Brent Howard
OKLAHOMA CITY - Oklahoma lawmakers are poised to finally pass a law that brings back what was struck more than five years ago by the state Supreme Court - a cap on certain damages in lawsuits that helps businesses avoid blockbuster verdicts.
Parts of a tort-reform package have been included in a budget deal between leaders in both chambers of the Oklahoma Legislature and Gov. Kevin Stitt, and chief among them is a $500,000 cap on non-economic damages that companies can feel confident would withstand a legal challenge, considering six of the state Supreme Court's justices were appointed by Republican governors.
That wasn't the case in 2019, though, when that court invalidated a $350,000 cap in a controversial opinion.
"I think it'll be huge for our business community to have some sort of certainty that the cap provides when evaluating risk," said Adam Maxey, vice president of government affairs for the Oklahoma State Chamber.
The 2019 ruling held the $350,000 cap was a "special law" that created preferences and established inequality. For example, it said wrongful death plaintiffs received more than others who suffered a bodily injury.
Dissenting justice James Edmondson, who is still on the court, wrote "a legislative cap on damages... is included within the historically recognized role of a legislature in defining, creating, or abolishing a legal cause of action." Some states have caps on all civil cases, while some others restrict them to medical-malpractice lawsuits.
Sen. Brent Howard, the bill's sponsor, told Legal Newsline about SB453 that the "conference committee report is already signed out of the Senate and is just awaiting a few signatures in the House." The bill also aligns Oklahoma's standard for expert testimony with what is used in federal courts.
Under the bill, Oklahoma's cap would go up to $1 million for permanent mental injuries and won't apply to permanent and severe injuries, like amputations. Exceptions to the cap would occur in instances of fraud, gross negligence, reckless disregard and malicious intent.
Its approval is a long time coming for Sen. Julie Daniels, who had sought to bring back the cap in the legislative session immediately following the 2019 ruling.
She said when introducing this year's version that it will "ensure that runaway juries cannot impose unreasonable judgments against people who are economic drivers in Oklahoma."
Maxey noted there was plenty of opposition to the tort-reform package. Sen. Carri Hicks brought up the case of a 6-year-old girl who was mauled by a Rottweiler and will have major scarring across her face, according to the Oklahoma Voice.
She said the cap would make it difficult to find an attorney to her case because most of her damages fall in the non-economic category.
"It's one of those issues people try to paint as radical, but we know 30-some odd states have one of these and we did before the Supreme Court made a pretty bizarre decision," Maxey said.
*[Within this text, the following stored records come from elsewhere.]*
theorem wit_CompletionsAndFabric :
    (let g : Flight := { id := 7, flag := some 1, load := true, writes := [(.row 0 31, 5), (.uni 191, 6)] };
     let s := liveW (fun w => { w with inflight := [g] });
     s.warp? l0 = some { warp0 with inflight := [g] } ∧ s.hrun? l0 = none ∧ s.undeliv = [] ∧ g.load = true
     ∧ (∃ y, y ∈ (s.slice (sliceOfLoc l0)).rows ∧ y.no = 0) ∧ ∀ y, y ∈ (s.slice (sliceOfLoc l0)).rows → 0 < y.holders)
    ∧ (let x : ExportEntry := { frame := 1, part := 3, v := true, w := true };
       let s := { live with exports := [(5, x)] };
       lookupKey s.exports 5 = some x ∧ isLocal (x.frame.toNat * 65536 + 65535) = true ∧ s.migrations = [] ∧ s.ctx? 65536 = none
       ∧ lookupKey s.exports 6 = none)
    ∧ (let u : Undelivered := { id := 3, ctx := 0, who := .agent 9, since := 0 };
       let s := { live with undeliv := [u], clk := 2 ^ 24 }; s.undeliv.find? (fun v => v.id == u.id && !v.refused) = some u ∧ u.since + 2 ^ 24 ≤ s.clk
       ∧ (s.ctx? u.ctx).isSome = true)
    ∧ (let k : LinkSt := { port := 3, up := true, fails := 7 }; k ∈ ({ live with links := [k] } : State).links) := by decide


/-! ### Engine queues -/

/-- A command of the warp at an engine queue, with its operands. -/
def ent (cmd : Instr) (a b c : Word) : QEntry := { uid := 9, cmd := cmd, a := a, b := b, c := c, warp := 2 }

/-- The machine with entries in a queue of its workgroup. -/
def withQ (q : QueueName) (l : List QEntry) (s : State) : State :=
  { s with wgs := s.wgs.map (fun g => { g with queues := putNth [] g.queues q.no l }) }

/-- A communicator with this module as rank 0 of two. -/
def comm0 : Comm :=
  { no := 64, desc := { ctx := 0, en := true, n := 2, rank := 0, primary := 0, backup := some 1, members := [0, 1] } }

/-- The memory machine with a communicator. -/
def liveE : State := { liveM with comms := [comm0] }

def cq0 : FmtE := { e0 with queue := .cq 0 }
def xq0 : FmtE := { e0 with queue := .xq, sa := .imm, sb := .imm, sc := .uni 4 }

theorem wit_QueuedCommands :
    (let full := withQ (.cq 0) (List.replicate 32 (ent (.qfence cq0) 0 0 0)) liveE;
     liveE.ready .always .none [] = true ∧ (liveE.wg? liveE.me.wg).isSome = true
     ∧ liveE.placeFor (.cpya cq0) cq0 = true ∧ full.placeFor (.cpya cq0) cq0 = false ∧ full.ready .always .none [] = true
     ∧ liveE.placeFor (.coll xq0) xq0 = true ∧ liveE.comm? (fieldNat (liveE.usrc xq0.sc 0) 0 12) = some comm0)
    ∧ (let e : QEntry := { ent (.coll xq0) 0 0 64 with uid := 0, warp := 0 };
       let used := withQ .xq [{ e with uid := 5 }] liveE;
       comm0.desc.en = true ∧ liveE.usrc xq0.sc 0 = 64 ∧ liveE.keyUsed 1 e = false ∧ used.keyUsed 1 e = true
       ∧ used.releaseStalls ⟨0, 0⟩ .pod = false ∧ xq0.sa = .imm ∧ xq0.sb = .imm)
    ∧ (let m := { e0 with sa := .uni 0, sb := .uni 16, sc := .uni 0, sub := 0x30 };
       liveE.placeFor (.mma m) m = true ∧ (liveE.usrc m.sb 0).toNat % 256 = 0
       ∧ liveE.ready m.guard m.cf (m.sa.touch ++ m.sb.touch ++ m.sc.touch) = true)
    ∧ (let m := { e0 with sa := .uni 0, sb := .uni 16, sc := .uni 3, sub := 0x00 };
       latchHit liveE.me m = none ∧ ((List.range 4).map (fun i => Touch.name (3 + i))).all (fun t => liveE.mapped [t]) = true
       ∧ liveE.ready m.guard m.cf (m.sa.touch ++ m.sb.touch ++ (List.range 4).map (fun i => Touch.name (3 + i))) = true
       ∧ liveE.placeFor (.mmar m) m = true ∧ (∀ w, w ∈ liveE.warps → w.uid = liveE.me.uid → w.loc = liveE.cur.loc)) := by decide

/-- A QFENCE of cq0 that awaits entry 5, guarded by slot 3. -/
def fence0 : QEntry := { ent (.qfence { cq0 with tag := some 3, slot := some 3 }) 0 0 0 with after := [5], flag := some (l0, false, 1) }

theorem wit_QueueEvents :
    (let x := waitFor (.queueFull (ent (.cpya cq0) 0 0 16));
     let s := { liveE with warps := [{ warpM with waits := [x] }] };
     s.warp? l0 = some { warpM with waits := [x] } ∧ s.hrun? l0 = none ∧ s.hasRoom 1 (ent (.cpya cq0) 0 0 16) = true
     ∧ s.ctxLive 0 = true ∧ s.keyUsed 1 (ent (.cpya cq0) 0 0 16) = false
     ∧ s.queueWaits 1 (.cq 0) = [({ loc := l0, handler := false, pc := 0 }, x)] ∧ s.queueWaits 1 .mq = [] ∧ s.queueWaits 1 .xq = []
     ∧ [(1 : Fin 4), 2, 3].all (fun n => (s.queueWaits 1 (.cq n)).isEmpty) = true)
    ∧ (let s := withQ (.cq 0) [fence0] liveE; (s.myWg.head (.cq 0)) = some fence0 ∧ fence0.cmd.isFence = true ∧ s.myWg.queues.length ≤ 6
        ∧ (∀ x, x ∈ s.wgs → x.gone = false) ∧ ∀ q, q ∈ s.myWg.queues → ∀ x, x ∈ q → x.uid ∉ fence0.after)
    ∧ (let e := ent (.cpya cq0) 0 0 16; let s := withQ (.cq 0) [e] liveE;
       s.myWg.head (.cq 0) = some e ∧ s.engineBusy s.myCore false = false ∧ s.nextServed s.myCore false = some (1, .cq 0) ∧ s.ctxLive 0 = true)
    ∧ (let e := { fence0 with guardGen := some (3, 0) };
       ({ withQ (.cq 0) [e] liveE with wgs := [{ wg0 with guards := List.replicate 4 [some true, none] }] } : State).myWg.genOf (3, 0) = some true
       ∧ ({ liveE with wgs := [{ wg0 with guards := List.replicate 4 [some false, none] }] } : State).myWg.genOf (3, 0) = some false)
    ∧ (let e := { fence0 with started := true, outcome := some (0, 0, false) };
       (withQ (.cq 0) [e] liveE).myWg.head (.cq 0) = some e ∧ e.flag = some (l0, false, 1) ∧ e.warp = (liveE.me).uid) := by decide

/-- A started copy at the head of cq0. -/
def copying (cmd : Instr) (a b c : Word) : State := withQ (.cq 0) [{ ent cmd a b c with started := true }] liveE

theorem wit_CopySteps :
    (let s := copying (.cpya cq0) 0 0x100 16;
     s.myWg.head (.cq 0) = some { ent (.cpya cq0) 0 0x100 16 with started := true } ∧ s.l1 = [] ∧ s.migrations = []
     ∧ s.myWg.objects = [] ∧ s.ctxLive 0 = true ∧ (s.ctx? 0).map (·.interval) = some none
     ∧ (s.translate s.myCore 0 0x100).map (fun p => (pteW p.entry, p.loc 0x100)) = some (true, 0x100))
    ∧ (let f := { cq0 with imm := 0x2001 };
       let s := copying (.cpyg f) (word (0x40 * 2 ^ 32)) 0 16;
       s.myWg.head (.cq 0) = some { ent (.cpyg f) (word (0x40 * 2 ^ 32)) 0 16 with started := true } ∧ fieldNat f.imm 12 16 = 2
       ∧ 0 < fieldNat f.imm 0 12 * 16)
    ∧ (let s := copying (.cpyt cq0) 1 0 (word (2 ^ 32 + 1));
       rowsCols (word (2 ^ 32 + 1)) = (1, 1)
       ∧ (match s.tensorOf 0 1 with
          | .ok (T, _, _) => T.within [0, 0, 0, 0] && (match s.translate s.myCore 0 (T.tileVa [0, 0, 0, 0]).toNat with
              | some p => pageAgrees T p.entry p.entry && pteW p.entry | none => false)
          | .bad _ => false) = true) := by decide

/-- A command at the head of mq. -/
def headed (e : QEntry) : State := withQ .mq [e] liveE

theorem wit_MatrixEffects :
    [ent (.mzero e0) 0 0 0, ent (.mldacc e0) 0 0 0, ent (.mma { e0 with sub := 7 }) 0 0x1000 0,
     ent (.mdrain { e0 with sub := 5, imm := 2 }) 0 0 0, ent (.mtrn e0) 0 0x1000 (word (32 + 32 * 65536))].all (fun e =>
      (headed e).myWg.head .mq == some e && !(headed e).engineBusy (headed e).myCore true
      && (headed e).nextServed (headed e).myCore true == some (1, .mq)) = true ∧ liveE.migrations = [] ∧ liveE.myWg.objects = [] := by decide

theorem wit_TagInstructions :
    (let f := { a0 with sa := .imm, imm := 0x0F, dst := .uni 9 };
     liveE.ready f.guard f.cf (f.sa.touch ++ f.dst.touch) = true
     ∧ ∀ x, x < liveE.myWg.tags.length → (nth liveE.myWg.tags x {}).pending = 0 ∧ (nth liveE.myWg.tags x {}).trappend = false)
    ∧ (let g := { wg0 with tags := [{ pending := 1 }, {}, { trappend := true, code := 0x12 }, {}] };
       g.tags.length = 4 ∧ (nth g.tags 0 {}).pending ≠ 0 ∧ (nth g.tags 2 {}).pending = 0 ∧ (nth g.tags 2 {}).trappend = true)
    ∧ (let s := liveWait (.tagAll 0x0F (-1)); s.warp? l0 = some { warp0 with waits := [waitFor (.tagAll 0x0F (-1))] }
        ∧ ({ warp0 with waits := [waitFor (.tagAll 0x0F (-1))] } : Warp).runAt 0 = -1 ∧ s.wg? 1 = some wg0 ∧ s.ctxLive 0 = true)
    ∧ (let s := liveWait (.tagAny 8 9 (-1)); s.me.waits.find? (fun y => y.pc == 0) = some (waitFor (.tagAny 8 9 (-1)))
        ∧ bitAt (8 : Word) 3 = true) := by decide

theorem wit_GuardSlotsAndRecords :
    (let f := { a0 with sa := .name 1, imm := 3 }; live.ready f.guard f.cf [] = true ∧ live.ready f.guard f.cf [.pred 1] = true ∧ nth live.myWg.guards f.imm.toNat [] = [] ++ [none]
      ∧ f.imm.toNat < live.myWg.guards.length ∧ (0xF : BitVec 32).toNat < 2 ^ live.myWg.guards.length)
    ∧ (let f := { a0 with sa := .imm, dst := .uni 9 };
       live.ready f.guard f.cf (f.sa.touch ++ f.dst.touch) = true ∧ live.myWg.queue .mq = [] ∧ (headed (ent (.mzero e0) 0 0 0)).myWg.queue .mq ≠ [])
    ∧ (let e := { ent (.mzero e0) 0 0 0 with started := true, outcome := some (0, 0, false) };
       let x := waitFor (.mchk [9] 0 true 9);
       let s := { headed e with warps := [{ warpM with waits := [x] }] };
       s.warps.filter (fun y => y.wg == 1) = [{ warpM with waits := [x] }] ∧ s.hrun? l0 = none
       ∧ ({ warpM with waits := [x] } : Warp).runAt 0 = x.mask ∧ s.myWg.head .mq = some e ∧ s.ctxLive 0 = true
       ∧ ∀ y, y ∈ s.wgs → y.gone = false) := by decide

/-! ### Synchronising -/

theorem wit_Barriers :
    (let f := { a0 with sa := .imm, fn := 1, imm := 2 };
     live.mayWait = true ∧ live.myWg.bar = {} ∧ live.barrierDone false 1 = none ∧ live.ready f.guard f.cf f.sa.touch = true ∧ live.me.whole 0 = true
     ∧ (liveW (fun w => w.updThreads 1 (fun _ x => { x with pc := 12 }))).me.whole 0 = false
     ∧ (liveW (fun w => w.updThreads 1 (fun _ x => { x with pc := 12 }))).ready f.guard f.cf f.sa.touch = true)
    ∧ (let s := { live with groups := [{ id := 0, wgs := [1] }] };
       s.groups.find? (fun x => x.id == wg0.group.getD 0) = some { id := 0, wgs := [1] } ∧ s.ready .always .none [] = true ∧ s.migrations = []
        ∧ s.me.whole 0 = true ∧ s.barrierDone true 0 = none ∧ s.undeliv = [] ∧ s.l1 = [] ∧ s.l2 = [])
    ∧ (let b : BarGen := { gen := 3, arrived := [2], opened := true };
       let x := waitFor (.barrier false 3);
       let s := { liveW (fun w => { w with waits := [x] }) with wgs := [{ wg0 with bar := b }] };
       s.barrier? false 1 = some b ∧ (s.partiesOf false 1).map (·.uid) = [2] ∧ b.arrived.Nodup ∧ s.ctxLive 0 = true
       ∧ (s.warps.map (·.loc)).Nodup ∧ (s.warps.map (·.uid)).Nodup
       ∧ s.me.waits.find? (fun x => x.kind == .barrier false 3 && x.mask == s.me.runAt x.pc) = some x)
    ∧ (let f := { m0 with dst := .uni 9, base := .uni 0, index := .imm, data := .uni 4 };
       live.ready f.guard f.cf (f.base.touch ++ f.index.touch ++ f.dst.touch) = true ∧ live.ready f.guard f.cf (f.base.touch ++ f.data.touch) = true
       ∧ (live.eaOf f 0 false 0).toNat = 0 ∧ (live.eaOf { f with offset := 65528 } 0 false 0).toNat + 8 = live.myWg.foot.loc
       ∧ fieldNat (wordOfBytes (sparseRead live.myWg.locMem 0 8)) 32 16 ≠ fieldNat (live.src f.data 0 0) 0 16)
    ∧ (let s := liveWait (.await 0 1 .wg); s.me.waits.find? (fun y => y.pc == 0) = some (waitFor (.await 0 1 .wg)) ∧ s.wg? s.me.wg = some wg0 ∧ s.ctxLive 0 = true ∧ s.me.runAt 0 = -1
        ∧ fieldNat (wordOfBytes (sparseRead wg0.locMem 0 8)) 32 16 ≠ (1 : BitVec 16).toNat) := by decide

/-- An entry record at 0x8000 of one crew of one row, and the memory machine with a spill area. -/
def liveR : State :=
  { liveM with
    mem := sparseWrite liveM.mem 0x8000 (bytesOfWord 8 0x100 ++ bytesOfWord 8 1)
    ctxs := [{ ctx0 with desc := { ctx0.desc with spillBase := 0x9000 } }]
    warps := [{ warpM with unif := putNth 0 warpM.unif 20 0x8000 }] }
The expert-testimony measure would require judges to use the Daubert standard when evaluating if an expert should be allowed to present before a jury. Most states use it or a modified version of it.
Whether an expert is deemed to have appropriately reached his or her conclusion can either sink or save a case and is a major issue in mass torts. With the disqualification of an expert, a judge handling consolidated litigation can effectively doom tens of thousands of cases, like a Florida federal judge did in proceedings over Zantac.
Those cases were brought after an independent lab heated Zantac in an artificial stomach to 266 degrees and introduced an amount of salt that would kill a human to produce the carcinogen NDMA. Though the Florida judge and the FDA rejected that basis, judges in Delaware and California let cases move forward.
"We just want to make sure junk science stays out of our courtrooms," Maxey said.
Already passed is a measure that requires disclosure of outside funding for lawsuits, an arrangement critics say leads to investors having control of if or when to settle, rather than the litigant and their attorneys.
Third-party litigation funders front money in exchange for a percentage of recovery that would normally constitute usury, but since they get nothing if the client gets nothing, judges have decided they aren't traditional "loans."
But in a few jurisdictions judges have decided defendants, who must disclose available insurance, should be able to know who is paying for the plaintiff's case. Oklahoma is now one of them, and plaintiffs also must admit when a foreign state or one of its instrumentalities is funding their case.
"(TPLF) fractures attorney-client privilege, reduces a lot of incentive for folks to settle or to use the system as intended to be made whole," Maxey said.
"Our courts aren't casinos. It's not a place where you go to make 35% on your investment. You go there as a plaintiff and your attorney."